In June 2018, Emi Fukahori of Switzerland won the World Brewers Cup in Amsterdam. Her presentation was revolutionary — she didn't just win, she invented a new technique that would change specialty coffee: temperature switching mid-brew.
Seven years before George Peng won in 2025 with the same idea — Emi had already done it. And with three different temperatures, not two.
What is the GINA Brewer:
The device Emi chose — GINA Brewer from Goat Story — is a work of art. A combination of V60 cone and Clever Dripper: a dripper with a valve you can open and close. Closed = immersion. Open = filter. Plus: built-in scale base and timer. Released in 2017, still considered premium.
The coffee:
Emi brought a rare unique variety: Laurina — a Bourbon mutation, characterized by low caffeine and sweet fruity flavors. The bean went through semi-anaerobic Carbonic Maceration at Daterra in Brazil. The result: wine-like acidity, rich body, and raspberry/chocolate notes.
The philosophy — 3 temperatures:
Emi argued that temperature should match what you're extracting at each stage:
Stage 1 — immersion at 80°C (50g):
Low temperature in a long immersion (45 seconds) extracts sweetness and delicate acidity without bitterness.

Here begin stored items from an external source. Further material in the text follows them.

/-- Settles O56: each range is its own write, and each write one register. -/
theorem bankControlWrites : Obligations.BankControlWrites := by
  unfold Obligations.BankControlWrites
  intro a v s low
  refine ⟨busWrite_romOnly v low, fun mapped lo hi => ?rom, fun mapped lo hi => ?ram, fun lo clock => ?latch,
    fun lo noClock => ?none⟩
  case rom =>
    refine ⟨_, busWrite_romBank v mapped lo hi, fun h => ?_, fun h => ?_, fun h => ?_⟩ <;> rw [h]
    · exact romBankOf_mbc5bit_toNat v
    · exact and_mask7_toNat v
    · rfl
  case ram => exact ⟨_, busWrite_ramBank v mapped lo hi, ramBankOf_selector, ramBankOf_bank_toNat mapped⟩
  case latch =>
    rw [busWrite_latch v (by rw [clock]; decide) lo low, latchWrite_of_clock v clock]
    refine ⟨fun clears => ?_, fun sets => ?_, fun notClear notSet => ?_⟩
    · rw [Rtc.latchWrite, if_pos clears]
    · subst sets
      rfl
    · rw [Rtc.latchWrite, if_neg notClear, if_neg notSet]
  case none =>
    by_cases romOnly : s.cart.mbcType = .romOnly
    · exact busWrite_romOnly v low romOnly
    · rw [busWrite_latch v romOnly lo low, latchWrite_of_clockless v noClock]

/-! ## Reads repeat (R68, R90) -/

/-- Settles O57: a second refresh with the same sample changes nothing, a quiet read nothing at all. -/
theorem readsRepeat : Obligations.ReadsRepeat := by
  unfold Obligations.ReadsRepeat
  refine ⟨busRead_fst_after, fun a s quiet => ?_, fun a v s legal plain => busRead_busWrite_same legal.ram plain⟩
  rw [busRead_quiet quiet]

end Sys2Proof.Machine

/-! # The real-time clock: refresh, and where it stands still (spec/60_exceptions.md section 4) -/

namespace Sys2Proof.Machine

theorem Rtc.total_eq (r : Rtc) :
    r.total = r.s.toNat + 60 * r.m.toNat + 3600 * r.h.toNat + 86400 * (r.dl.toNat + 256 * (r.dh.toNat % 2)) := by
  rw [Rtc.total, Rtc.days, bottomBit_toNat]

theorem elapsed_eq (last now : Nat) : (if last ≤ now then now - last else 0) = now - last := by
  split <;> omega

/-- Settles O58: the laws of `Rtc.refresh` in whole seconds, for the time that the registers show. -/
theorem rtcRefreshArithmetic : Obligations.RtcRefreshArithmetic := by
  unfold Obligations.RtcRefreshArithmetic
  rintro r q now total running rfl isTotal
  rw [← Rtc.total_eq] at isTotal ⊢
  rw [elapsed_eq, isTotal]
  obtain ⟨s_lt, m_lt, h_lt⟩ := Rtc.refresh_in_range (now := now) running
  refine ⟨Rtc.refresh_total running, s_lt, m_lt, h_lt, ?overflow, Rtc.refresh_dh_middle running,
    Rtc.refresh_latched now r, Rtc.refresh_last running⟩
  case overflow => rw [Rtc.refresh_overflow_total running, Bool.or_eq_true, decide_eq_true_iff]

/-! ## On a controller without a clock no access touches it (log 11) -/

theorem readOpnd_cart (o : Opnd8) (s : State) : (readOpnd o s).2.cart = s.cart := by cases o <;> simp

theorem popByte_cart (s : State) : (popByte s).2.cart = s.cart := by simp

section
variable {s : State} (clockless : s.cart.mbcType ≠ .mbc7bitRtc)
include clockless

theorem quietRead_of_clockless (a : Word) : QuietRead s a := by
  intro reg hr
  have bounds := route_inBounds s a
  rw [hr] at bounds
  obtain ⟨-, -, window⟩ := bounds
  rw [rtcWindow_of_clockless clockless] at window
  cases window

The coffee is like 'steeping in tea'.
Stage 2 — drip pour at 95°C (100g more):
Open the valve and switch to filter mode. Now we need high energy to open up the coffee — extract deep aromas and body. 95°C is the accepted score for good extraction.
Stage 3 — finishing at 80°C (70g):
Back to low temperature. Finishing at low temp rinses the cup without extracting more bitterness. It cleans up the flavor.
The competition score:
The judges were stunned. Emi's score was especially high in balance — perfect balance between the three flavor layers. She beat the Tetsu Kasuya champion from 2016 (barely, of course his 4:6 is still in use today).
The impact:
After 2018, temperature switching became a trend in specialty. Every WBrC round since included at least one competitor trying the technique. In 2025, Peng won with a refined version of the same idea — one big temperature change instead of three smaller.

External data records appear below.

-- ==== Sys2Proof/Machine/Hash.lean ====
section
/-!
DEFINITION. CRC-32C with the parameters of R62, and SHA-256 (R205, R526).
-/
namespace Sys2Proof.Machine

/-- One bit of the reflected CRC division; 0x82F6_3B78 is the polynomial of R62 reflected. -/
def crcBit (c : BitVec 32) : BitVec 32 :=
  if c.getLsbD 0 then (c >>> 1) ^^^ 0x82F63B78 else c >>> 1

/-- One byte of the CRC. -/
def crcByte (c : BitVec 32) (b : Byte) : BitVec 32 :=
  Nat.repeat crcBit 8 (c ^^^ b.zeroExtend 32)

/-- CRC-32C of a byte string (R62). -/
def crc32c (b : Bytes) : Word := (b.foldl crcByte 0xFFFFFFFF) ^^^ 0xFFFFFFFF

/-- The first 64 primes, from which SHA-256 takes its constants. -/
def shaPrimes : List Nat :=
  (List.range 312).filter fun n => decide (1 < n) && [2, 3, 5, 7, 11, 13, 17].all fun d => n == d || n % d != 0

/-- The first 32 bits of the fractional part of the `k`-th root of a number below 512. -/
def fracRoot (k p : Nat) : Nat :=
  (List.range 40).foldr (fun b x => if (x + 2 ^ b) ^ k ≤ p * 2 ^ (32 * k) then x + 2 ^ b else x) 0 % 2 ^ 32

/-- Round constants of SHA-256, from cube roots. -/
def shaRounds : List Word := shaPrimes.map fun p => BitVec.ofNat 32 (fracRoot 3 p)

/-- Initial hash value of SHA-256, from square roots. -/
def shaInit : List Word := (shaPrimes.take 8).map fun p => BitVec.ofNat 32 (fracRoot 2 p)

/-- Big-endian 32-bit words of a byte string. -/
def beWords : Bytes → List Word
  | a :: b :: c :: d :: t => (a ++ b ++ c ++ d : BitVec 32) :: beWords t
  | _ => []

/-- The sum modulo 2 of a word turned right by each of some distances. -/
def turns (l : List Nat) (x : Word) : Word := l.foldl (fun a n => a ^^^ x.rotateRight n) 0

/-- The message schedule, newest word first, extended by one word. -/
def shaExtend (w : List Word) : List Word :=
  let old (i : Nat) : Word := w.getD (i - 1) 0
  (old 16 + (turns [7, 18] (old 15) ^^^ old 15 >>> 3) + old 7 + (turns [17, 19] (old 2) ^^^ old 2 >>> 10)) :: w

/-- One round of the compression function on the eight working variables; `x` is the round's constant plus its schedule word. -/
def shaRound (v : List Word) (x : Word) : List Word :=
  let at_ (i : Nat) : Word := v.getD i 0
  let choice := (at_ 4 &&& at_ 5) ||| (~~~at_ 4 &&& at_ 6)
  let most := (at_ 0 &&& (at_ 1 ||| at_ 2)) ||| (at_ 1 &&& at_ 2)
  let into := at_ 7 + x + choice + turns [6, 11, 25] (at_ 4)
  (into + most + turns [2, 13, 22] (at_ 0)) :: v.take 3 ++ (at_ 3 + into) :: (v.drop 4).take 3

/-- One 64-byte block. -/
def shaBlock (h : List Word) (blk : Bytes) : List Word :=
  let w := (Nat.repeat shaExtend 48 (beWords blk).reverse).reverse
  List.zipWith (· + ·) h ((List.zipWith (· + ·) shaRounds w).foldl shaRound h)

/-- The padded message. -/
def shaPad (b : Bytes) : Bytes :=
  let n := b.length
  b ++ [0x80] ++ zeros ((119 - n % 64) % 64) ++ (leBytes 8 (8 * n)).reverse

/-- SHA-256 of a byte string. -/
def sha256 (b : Bytes) : BitVec 256 :=
  let p := shaPad b
  let h := (chunks 64 (p.length / 64) p).foldl shaBlock shaInit
  BitVec.ofNat 256 (h.foldl (fun a w => a * 2 ^ 32 + w.toNat) 0)

/-- The 32 bytes of a hash, the most significant first. -/
def hashBytes (h : BitVec 256) : Bytes := (leBytes 32 h.toNat).reverse

end Sys2Proof.Machine
end

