/-! ## What the device sends -/

/-- A message that leaves the device, at one of its interfaces. -/
inductive Out where
  /-- A write to host memory for a function (R455, R468, R462). -/
  | hostWrite (fn : Nat) (addr : DWord) (data : Bytes)
  /-- An MSI-X message (R469, R470). -/
  | msix (fn vector : Nat)
  /-- A completion of a BAR read with data. -/
  | readReply (fn : Nat) (data : Bytes)
  /-- An Unsupported Request (R6, R448). -/
  | unsupported (fn : Nat)
  /-- A fabric packet on a port (R365). -/
  | packet (port : Nat) (pkt : Packet)
  /-- A link control flit on a port: its 64 bytes (R361). -/
  | flit (port : Nat) (data : Bytes)
  /-- A UDP datagram to a collector (R509): address, next hop (R517), port, contents. -/
  | datagram (dest via : Bytes) (port : Nat) (data : Bytes)
  /-- The reply to a Ferryman command (R517): code, result, reply body. -/
  | mgmtReply (path : MgmtPath) (code result : Nat) (body : Bytes)
  /-- A frame on the management network other than a report: ARP 0, neighbour advertisement 1, echo reply 2 (R512). -/
  | netFrame (kind : Nat) (data : Bytes)
  /-- An MCTP message: type (R513) and contents. -/
  | mctp (type : Nat) (data : Bytes)
  /-- A response in a function's DOE mailbox (R531, R534). -/
  | doe (fn : Nat) (data : Bytes)
  /-- A request for the PCIe L1 link state (R443). -/
  | requestL1
  /-- The memory system's answer to a request of MEMORY_READ, MEMORY_WRITE or MEMORY_ADD (R296). -/
  | memData (data : Bytes)
  | memAck
  | memRefused
  deriving DecidableEq, Repr

/-! ## Cores (04, 05, 06) -/

/-- The run states of R158. -/
inductive CoreRun where
  | idle | running | halted | faulted | stopped
  deriving DecidableEq, Repr, Inhabited

/-- What the control core waits for. -/
inductive Stall where
  | none
  /-- EWAIT on an engine until its completion count is at least a value (R133). -/
  | ewait (engine : Nat) (value : DWord)
  /-- WAIT whose verdict has not come (R182). -/
  | wait
  /-- The verdict of a WAIT has reached the core: true when satisfied, otherwise the status it ends with (R342). -/
  | verdict (ended : Status) (node : Nat)
  deriving DecidableEq, Repr, Inhabited

/-- An open loop level (R140): first instruction of the body, latched count, iteration index. -/
structure LoopLevel where
  start : Nat
  count : Nat
  iter : Nat
  deriving DecidableEq, Repr

/-- An address-stream entry (R136): the next address, the addresses left, the stride. -/
structure StreamEntry where
  next : Int
  left : Nat
  stride : Int
  deriving DecidableEq, Repr

/-- An instruction in an engine queue: where it was issued from and the register values it names (R131). -/
structure Queued where
  pc : Nat
  bank : Nat
  gen : BitVec 16
  ins : NInstr
  args : List DWord
  /-- Core SRAM address of its object's descriptor table; the instruction's first native operation (R206). -/
  tbase : Nat := 0
  native : Nat := 0
  deriving DecidableEq, Repr

/-- One block of a narrow operand as an array holds it (R97): scale code, element codes, outliers (position, BF16). -/
structure BlockData where
  scale : Nat
  codes : List Nat
  outl : List (Nat × Nat)
  deriving DecidableEq, Repr

/-- A stationary tile: format, and for each of 32 columns its blocks along K (R99). -/
structure Tile where
  fmt : Nat
  cols : List (List BlockData)
  deriving DecidableEq, Repr

/-- A slab as it entered an array (R99, R123): its computed rows of A, each with its blocks along K. -/
abbrev Slab := List (Nat × List BlockData)

/-- One tile pass of an MMA (R105): column tile, tile along K, the buffer that its slabs read and what that holds, the slabs. -/
structure TilePass where
  nt : Nat
  kt : Nat
  buf : Nat
  tile : Option Tile
  slabs : List Slab
  deriving DecidableEq, Repr

/-- A disagreement that waits for its re-run (R118, R119): what the array has, what the other side has. Run sums count in units of
2^(chkUnit), outlier terms in units of 2^-280. -/
structure Vote where
  place : LanePlace
  sums : List Int
  check : Int
  deriving DecidableEq, Repr

/-- What a vote has promoted in place of what the array first had (R118). -/
structure Fix where
  place : LanePlace
  sums : List Int
  deriving DecidableEq, Repr

/-- An instruction an engine has started and not completed: remote requests not yet answered, the result of a RED, and,
while it waits on an empty address stream (R137), the addresses it has taken and the descriptors it read at its start
(R189). An MMA keeps what its feeders have streamed until it completes (R105), what votes have replaced, the slabs left out
and the votes counted (R124), and the passes whose verdicts are all in (R101), with the mask it read at its start (R123). -/
structure Running where
  q : Queued
  waiting : Nat := 0
  result : Option DWord := none
  hungry : Bool := false
  taken : Tbl (List Int) := []
  tds : List Bytes := []
  passes : List TilePass := []
  fixes : List Fix := []
  skipped : Nat := 0
  transients : Nat := 0
  laneFaults : Nat := 0
  verdicts : Nat := 0
  mask : Bytes := []
  deriving DecidableEq, Repr

/-- One instruction bank (R149): the Nellek instructions of the object it holds, its entry points, the object's hash. -/
structure Bank where
  valid : Bool := false
  gen : BitVec 16 := 0
  code : List NInstr := []
  entries : List Nat := []
  tbase : Nat := 0
  hash : BitVec 256 := 0
  order : Nat := 0
  deriving DecidableEq, Repr

/-- One logical core. -/
structure Core where
  run : CoreRun := .idle
  /-- Owner and identity values (R129, R166). -/
  part : Nat := 0
  group : Nat := 0
  rank : Nat := 0
  size : Nat := 0
  /-- s0 to s31 and the registers a RED has yet to write (R143). -/
  sregs : Tbl DWord := []
  locked : List Nat := []
  /-- Index of the next Nellek instruction; `openEntry` when the core was started at an offset with none (R181). -/
  pc : Nat := 0
  openEntry : Bool := false
  stall : Stall := .none
  halting : Bool := false
  loops : List LoopLevel := []
  streams : Tbl (List StreamEntry) := []
  queues : Tbl (List Queued) := []
  cur : Tbl (List Running) := []
  counts : Tbl DWord := []
  /-- Core SRAM by byte address, accumulator entries by 16384·array + 32·row + column. -/
  sram : Tbl Byte := []
  acc : Tbl Word := []
  /-- Base in the free values of what unlisted SRAM bytes and accumulator entries hold once the core has moved to another
  site (R18); none before, when they hold 0. -/
  fresh : Option Nat := none
  /-- Stationary buffers, keyed 2·array + buffer. -/
  bufs : Tbl (Option Tile) := []
  votes : Tbl (Option Vote) := []
  /-- Re-run registers of each array (R100): up to 16 slabs of streaming operand with their scales, the oldest first. -/
  rerun : Tbl (List Slab) := []
  /-- Armed injections of R126: bits of CORE_MA_CTL. -/
  inj : BitVec 4 := 0
  chk0 : Word := 0
  chk1 : Word := 0
  bank0 : Bank := {}
  bank1 : Bank := {}
  active : Nat := 0
  /-- Accepted loads that still target a bank of this core: (descriptor, bank) (R152). -/
  loads : List (Nat × Nat) := []
  sramCe : Nat := 0
  fault : Word := 0
  faultPc : Word := 0
  faultInfo : Word := 0
  /-- Remote signals not yet acknowledged: signal numbers (R564); the next signal number (R368). -/
  sigsOut : List Nat := []
  sigNo : Nat := 0
  /-- Flows that carried a write of the transfer engine since its last signal to a node: (node, flow) (R335). -/
  flowsUsed : List (Nat × Nat) := []
  /-- Codes other than OK that its stream's completion may carry (R13). -/
  codes : List Status := []
  deriving DecidableEq, Repr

Emi proved that the device isn't everything — the idea is what wins. The GINA was a relatively new device, and she still won. Because the technique was innovative.
This recipe is excellent for those with a GINA or Clever, or even a V60 + manual method to switch kettles. Requires 3 kettles at different temperatures (or thermometer and cooling) — but the result is unique.